***
**Computing Confidence Intervals in Python**
***

Question:
Ten randomly selected tablets, of a dosage form with labelled potency 100mg, were assayed according to a quality control specification, goving the results below (in mg):

101.8, 102.6, 99.8, 104.9, 103.8, 104.5, 100.7, 106.3, 100.6, 105.0

- Calculate a 95% confidence interval for the mean potency of the batch from which the sample came

Some notes
***
- We took a small sample from the population
- We have the potency results of the sample
- The mean potency changes from sample to sample, so we can't precisely tell what the mean potency of the population is from the small sample we have.
- Because we don't have access to the entire population, we use the sample that we have to estimate what the potency of the entire population is
- The Confidence Interval helps with this, as it provides an estimate within which the population mean potency will lie for (confidence level) (95% in this case), of the samples taken
***
Because our sample contains only 10 values, we shall use the t-interval instead of the z-interval. z-interval is used typically when the sample size is greater than 20 or 30

In [2]:
import numpy as np
import pandas as pd
import matplotlib.pyplot as plt
import scipy.stats as stats

In [4]:
sample = np.array([101.8, 102.6, 99.8, 104.9, 103.8, 104.5, 100.7, 106.3, 100.6, 105.0])

In [6]:
alpha = 0.95 # 95% confidence level
df = len(sample) - 1 # degrees of freedom = n -1 (sample size -1)
sample_mean = np.mean(sample)
sample_std = np.std(sample)
n = len(sample)

# standard error
standard_error = sample_std / np.sqrt(n)  # formula for standard error = sample std / sqrt(n)

# now we compute the 95% confidence interval of the population mean:
confidence_interval = stats.t.interval(alpha,df,loc=sample_mean,scale=standard_error)


In [7]:
confidence_interval

(101.49468780412786, 104.50531219587214)

**Interpretation of this result**: If we took many samples of size n, and found the confidence interval in each case, 95% (our confidence level) of these intervals (101.49 to 104.5) will contain the true value of the population mean.

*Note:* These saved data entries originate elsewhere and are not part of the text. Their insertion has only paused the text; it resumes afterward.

-- ==== Sys2Proof/Machine/HostLink.lean ====
section
/-! DEFINITION. The host link and BAR2, the management bus, attestation, and firmware delivery and activation (R547, R550 to
R552, R558, R567 to R580). -/

namespace Sys2Proof.Machine

/-! ### BAR2 (R550, R337, R471) -/

/-- Device address and checks of a host access of `n` bytes at a BAR2 offset: the address, or the failed check with the
address it names. -/
def bar2Place (s : State) (off n : Nat) (write : Bool) : Nat × Option (Nat × Option Nat) :=
  let seg := off / (s.board.bar2Size / 16)
  let r := R.hifSeg seg
  let a := s.fld r F.hifSeg_base * 2 ^ 26 + off % (s.board.bar2Size / 16)
  let place (x : Nat) : Bool := match s.region x with
    | .hole => false
    | .registers => false
    | .localStore _ => false
    | .scratch p => s.fld (R.scaWay p ((x - scratchBase p) / 0x1000000)) F.scaWay_kind == 2
    | _ => true
  let secure := s.ctxs.vals.any fun x => x.secure && x.windows.vals.any fun w =>
    w.valid && w.kind != 5 && w.kind != 6 && decide (w.base < a + n) && decide (a ≤ w.limit)
  if 16 ≤ seg ∨ s.fld r F.hifSeg_valid = 0 ∨ (write = true ∧ s.fld r F.hifSeg_wr = 0) then (a, some (2, none))
  else if place a = false ∨ place (a + n - 1) = false then (a, some (1, some a))
  else if secure = true ∨ s.offFirmware a n = false then (a, some (2, some a))
  else (a, none)

/-- ACCESS record of a rejected host access through BAR2. [DEDUCED, log 88] -/
def bar2Record (s : State) (off check : Nat) (a : Option Nat) : State :=
  let p := (a.map s.homeOf).getD 0
  let r := ErrRec.mk0 0x0B 1 p 0x0F 0 (St.bound + check * 2 ^ 8 + 2 ^ 11 + off * 2 ^ 24)
  s.record p (match a with
    | some x => { r with addr := s.localDev * 2 ^ 44 + x, addrKind := 1 }
    | none => { r with device := true })

/-- A line of the access is leased, or its slice or stack quiesced: the access waits (R281, R337). -/
def bar2Leased (s : State) (a n : Nat) : Bool := s.waitsAt a n

/-- The device as a host access finds it: on, and not inside a reset of the chip. [DEDUCED, log 13] -/
def hostReach (s : State) : Bool := s.fld R.hifLink F.hifLink_width != 0

/-- BAR2_READ: `n` + 1 bytes at an offset. Bytes of an uncorrectable line read as ones; a bad line poisons the completion. -/
def execBar2Read (off : BitVec 36) (n : BitVec 12) (x : LineFault) (s : State) : Host.Outcome State Fault Refusal :=
  let len := n.toNat + 1
  let (a, bad) := bar2Place s off.toNat len false
  .next (if hostReach s = false then s
  else match bad with
  | some (check, y) =>
    (bar2Record s off.toNat check y).emit (.bar2Value (List.replicate len 0xFF) false)
  | none =>
    if bar2Leased s a len then s.holdAt a len (.hostRead off n x)
    else
      let s1 := homeFault s a x
      let bs := (List.range len).map fun i => if s1.lineSt ((a + i) / 64) = .ue then 0xFF else s1.byteAt (a + i)
      ((s1.readRecords (s1.homeOf a) a len none 1).homeRange 512 a len 1 false).emit (.bar2Value bs (s1.statusAt a len != .ok)))

/-- BAR2_WRITE: bytes at an offset, performed at the home of the line. -/
def execBar2Write (off : BitVec 36) (bytes : List Byte) (s : State) : Host.Outcome State Fault Refusal :=
  let (a, bad) := bar2Place s off.toNat bytes.length true
  .next (if hostReach s = false ∨ bytes = [] then s
  else match bad with
  | some (check, y) => bar2Record s off.toNat check y
  | none =>
    if bar2Leased s a bytes.length then s.holdAt a bytes.length (.hostWrite off bytes)
    else (s.homeRange 512 a bytes.length 1 true).writeBytes a bytes)

/-! ### Host memory and the link (R551, R552, R569, R572) -/

/-- FABRIC record of event 3 about the host link. -/
def hostTimeoutRecord (s : State) (sev : Nat) (c : Option Nat) : State :=
  s.recordAll (s.nameCtx (ErrRec.mk0 0x0A sev 0 0x0F 0 3) c)

/-- The record of a load that host memory did not answer, in the tile's partition too: it names the address (R207, R551). -/
def loadTimeoutRecord (s : State) (q : MemReq) : State :=
  s.recordAll { s.nameCtx (ErrRec.mk0 0x0A 1 0 0x0F 0 3) (some (q.ctx / 128)) with addr := q.addr, addrKind := 1 }

/-- The next chunk of a started descriptor comes from or goes to host memory. -/
def hostChunk (s : State) (k : Nat) (a : Active) : Bool :=
  let src := !a.d.zeroOp && (match s.qResolve k a.d.swin (a.d.srcAt a.pos) 1 .rd with | some (.host _) => true | _ => false)
  let dst := match s.qResolve k a.d.dwin (a.d.dstAt a.pos) 1 .wr with | some (.host _) => true | _ => false
  a.status == 0 && decide (a.pos < a.d.total) && (src || dst)

/-- HOST_READ_TIMEOUT: 50 ms without a completion. A descriptor ends with TIMEOUT; a load marks its register (R207). -/
def execHostReadTimeout (x : HostRead) (s : State) : Host.Outcome State Fault Refusal :=
  .next (match x with
  | .mem r => match s.reqs.get? r.toNat with
    | some q => match q.dest, q.kind with
      | .host _, .load => (loadTimeoutRecord s q).answer r.toNat q 0 true
      | _, _ => s
    | none => s
  | .dma q i =>
    let k := queueKey q
    match activeAt s k i.toNat with
    | some a =>
      if hostChunk s k a then failActive (hostTimeoutRecord s (if (s.qCtx k).isSome then 2 else 1) (s.qCtx k)) k i.toNat St.timeout false
      else s
    | none => s)

/-- FABRIC record of event 1 or 2 about the host link, with vector 513. [DEDUCED, log 88] -/
def linkEvent (s : State) (event : Nat) : State := (s.recordAll (ErrRec.mk0 0x0A 1 0 0x0F 0 event)).emit (.msix 513)

/-- The host link goes down while the module stays powered: contexts are held and transfers with the host pool in flight end
with TIMEOUT (R572). -/
def hostDown (s : State) : State :=
  let l := R.hifLink
  if s.fld l F.hifLink_width = 0 then s
  else
    let s1 := ((s.setFld l F.hifLink_width 0).setFld l F.hifLink_rate 0).bump l F.hifLink_downs 1
    let s2 := linkEvent s1 1
    let s3 := s2.ctxs.keys.foldl (fun s c => s.hold c .hostLink) s2
    (s3.queues.keys).foldl (fun s k => match (s.queue k).active.findIdx? (hostChunk s k) with
      | some i => failActive s k i St.timeout false
      | none => s) s3

/-- HOST_LINK_CHANGE: the width and rate of the link now; width 0 when it is down. -/
def execHostLinkChange (width : BitVec 5) (rate : BitVec 3) (s : State) : Host.Outcome State Fault Refusal :=
  let l := R.hifLink
  let old := s.fld l F.hifLink_width
  .next (if width = 0 then hostDown s
    else if s.board.perst = true ∨ (old = width.toNat ∧ s.fld l F.hifLink_rate = rate.toNat) then s
    else
      let s1 := (s.setFld l F.hifLink_width width.toNat).setFld l F.hifLink_rate rate.toNat
      if old = 0 then s1 else linkEvent s1 2)

def execPerstAssert (s : State) : Host.Outcome State Fault Refusal :=
  .next (({ hostDown s with board := { (hostDown s).board with perst := true } }).setFld R.mgtPins F.mgtPins_perst 1)

def execPerstDeassert (s : State) : Host.Outcome State Fault Refusal :=
  .next (({ s with board := { s.board with perst := false } }).setFld R.mgtPins F.mgtPins_perst 0)

/-- CONFIGURATION_REQUEST: retried until HIF.LINK.ready is set. -/
def execConfigurationRequest (s : State) : Host.Outcome State Fault Refusal :=
  .next (s.emit (.config (s.fld R.hifLink F.hifLink_ready == 0)))

/-- SET_HOST_REGION: the value of HIF.HREG, with the checks of the register. -/
def execSetHostRegion (c : Cmd) (region : BitVec 8) (value : BitVec 64) (s : State) : Host.Outcome State Fault Refusal :=
  let r := R.hifHreg region.toNat
  .next (mgmt 0x0002 .hostOnly false c s fun s =>
    if regOk s r (BitVec.allOnes 64) value then
      (St.ok, [], markLevel (applyItem s r (BitVec.allOnes 64) value) r 1 (BitVec.allOnes 64))
    else (St.bound, [], rejectReg s .item r true none))

/-! ### The management bus (R558) -/

/-- ENTDAA: the dynamic address, and whether the tray reports another module with the same slot number (R657). -/
def execEntdaa (addr : BitVec 7) (dup : Bool) (s : State) : Host.Outcome State Fault Refusal :=
  .next (if s.board.aux then
      ({ s with board := { s.board with i3cAddr := addr.toNat } }).setFld R.mgtPins F.mgtPins_slot_dup (if dup then 1 else 0)
    else s)

def execMctpEndpointIdAssign (eid : BitVec 8) (s : State) : Host.Outcome State Fault Refusal :=
  .next (if s.board.aux then s.setFld R.mgtId F.mgtId_mctp_eid eid.toNat else s)

/-! ### Attestation (R568) -/

/-- `n` bytes of a signature made with the identity key. -/
def drawnBytes (s : State) (n : Nat) : List Byte × State :=
  let (i, s1) := s.draw
  ((List.range n).map (Config.keyByte i), s1)

def spdmAnswer (s : State) (f : State → Option (List Byte × State)) : State :=
  if s.board.restricted then s.emit (.spdm false [])
  else match f s with
    | some (bs, s1) => s1.emit (.spdm true bs)
    | none => s.emit (.spdm false [])

/-- GET_CERTIFICATE: `n` bytes of the chain in slot 0. -/
def execGetCertificate (slot : BitVec 4) (n : BitVec 16) (s : State) : Host.Outcome State Fault Refusal :=
  .next (spdmAnswer s fun s => if slot = 0 then some ((List.range n.toNat).map Config.certByte, s) else none)

/-- CHALLENGE: a signature of 96 bytes made with the identity key. -/
def execChallenge (slot : BitVec 4) (nonce : List Byte) (s : State) : Host.Outcome State Fault Refusal :=
  .next (spdmAnswer s fun s =>
    if slot = 0 ∧ nonce.length = 32 then
      let (sig, s1) := drawnBytes s 96
      some (nonce ++ sig, s1)
    else none)

/-- GET_MEASUREMENTS: the SHA-384 digest with an index of the table "Measurements". [DEDUCED, log 92] -/
def execGetMeasurements (index : BitVec 8) (s : State) : Host.Outcome State Fault Refusal :=
  let f := s.board.flash
  let image (k : Nat) : List Byte := (List.range 48).map (Config.imageDigest k (f.version.getD (k * 2 + f.bank.getD k 0) 0))
  .next (spdmAnswer s fun s => match index.toNat with
    | 1 => some (image 1, s)
    | 2 => some (image 2, s)
    | 3 => some (image 3, s)
    | 4 => some (image 4, s)
    | 5 => some (digest (packageMap s), s)
    | 6 => some (digest (leBytes 8 (s.reg R.secAlarmpol).toNat), s)
    | 7 => some (digest (secureList s).flatten, s)
    | _ => none)

/-! ### Firmware delivery (R573 to R575) -/

def fwState (s : State) : Nat := s.fld R.mgtFwstat F.mgtFwstat_state

/-- MGT.FWSTAT shows the chunks stored, and the state of the delivery. -/
def showChunks (s : State) : State :=
  let f := s.board.flash
  let total := f.digests.length + 1
  let s1 := (s.setFld R.mgtFwstat F.mgtFwstat_chunks_done f.chunks.rows.length).setFld R.mgtFwstat F.mgtFwstat_chunks_total total
  if f.chunks.rows.length = total then (s1.setFld R.mgtFwstat F.mgtFwstat_state 2).emit .applyComplete
  else
    let s2 := s1.setFld R.mgtFwstat F.mgtFwstat_state 1
    match (List.range total).find? fun i => !(f.chunks.has i) with
    | some i => s2.emit (.chunkRequest i)
    | none => s2

/-- Chunk 0: the manifest of a package. One of the same package keeps the chunks stored; another discards them.
[DESIGN CHOICE, log 91] -/
def takeManifest (s : State) (bytes : List Byte) (m : Manifest) : State :=
  let f := s.board.flash
  let id := digest bytes
  let chunks := if f.manifest = id then f.chunks else SMap.empty
  showChunks (setFlash s { f with
    manifest := id, digests := m.digests, matrix := m.matrix, order := m.order.map BitVec.toNat, chunks := chunks.set 0 bytes,
    staged := (List.range 4).foldl (fun a i => a.set (i + 1) (m.versions.getD i 0)) SMap.empty })

/-- A manifest is accepted: the digest of its public key is the one fused at its key index, the index is not revoked, and the
signature of every other byte of the manifest verifies (R574). -/
def manifestAccepted (bytes : List Byte) (m : Manifest) : Bool :=
  let key := (bytes.drop m.keyAt.toNat).take 2592
  let sig := (bytes.drop m.sigAt.toNat).take 4627
  let others := bytes.take m.sigAt.toNat ++ bytes.drop (m.sigAt.toNat + 4627)
  digest key == (List.range 48).map (Config.fusedKeyByte m.keyIndex.toNat) && !(Config.keyRevoked m.keyIndex.toNat)
    && MlDsa.verify key others sig

/-- FIRMWARE_CHUNK_RECEIVE: chunk `i`; `m` are the manifest's fields when `i` is 0. A chunk that fails its digest is asked for
again; no package is taken during an activation. -/
def execFirmwareChunkReceive (i : BitVec 16) (bytes : List Byte) (m : Option Manifest) (s : State) :
    Host.Outcome State Fault Refusal :=
  let k := i.toNat
  let f := s.board.flash
  .next (if fwState s = 3 ∨ fwState s = 4 then s
  else if k = 0 then
    match m with
    | some x => if manifestAccepted bytes x then takeManifest s bytes x else s.setFld R.mgtFwstat F.mgtFwstat_state 5
    | none => s
  else if fwState s ≠ 1 ∨ f.digests.length < k then s
  else if f.digests[k - 1]? = some (digest bytes) then
    showChunks (setFlash s { f with chunks := f.chunks.set k bytes })
  else s.emit (.chunkRequest k))

/-! ### Activation (R576 to R578) -/

/-- Version of a component in its active bank. -/
def activeVersion (f : Flash) (k : Nat) : W64 := f.version.getD (k * 2 + f.bank.getD k 0) 0

/-- Each version of a combination accepts every other (R574). -/
def allowed (f : Flash) (v : List W64) : Bool :=
  [1, 2, 3, 4].all fun j => [1, 2, 3, 4].all fun k =>
    j == k || f.matrix.contains ⟨j, v.getD (j - 1) 0, k, v.getD (k - 1) 0⟩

so 95% of the time, the true population mean lies between 101.49 and 104.5

**What if we took the 99% confidence interval:**

In [8]:
confidence_interval2 = stats.t.interval(0.99, df, loc = sample_mean, scale = standard_error)

In [9]:
confidence_interval2

(100.83745481716875, 105.16254518283125)

With an increase in the confidence level, the confidence interval becomes wider. Meaning the certainty reduces.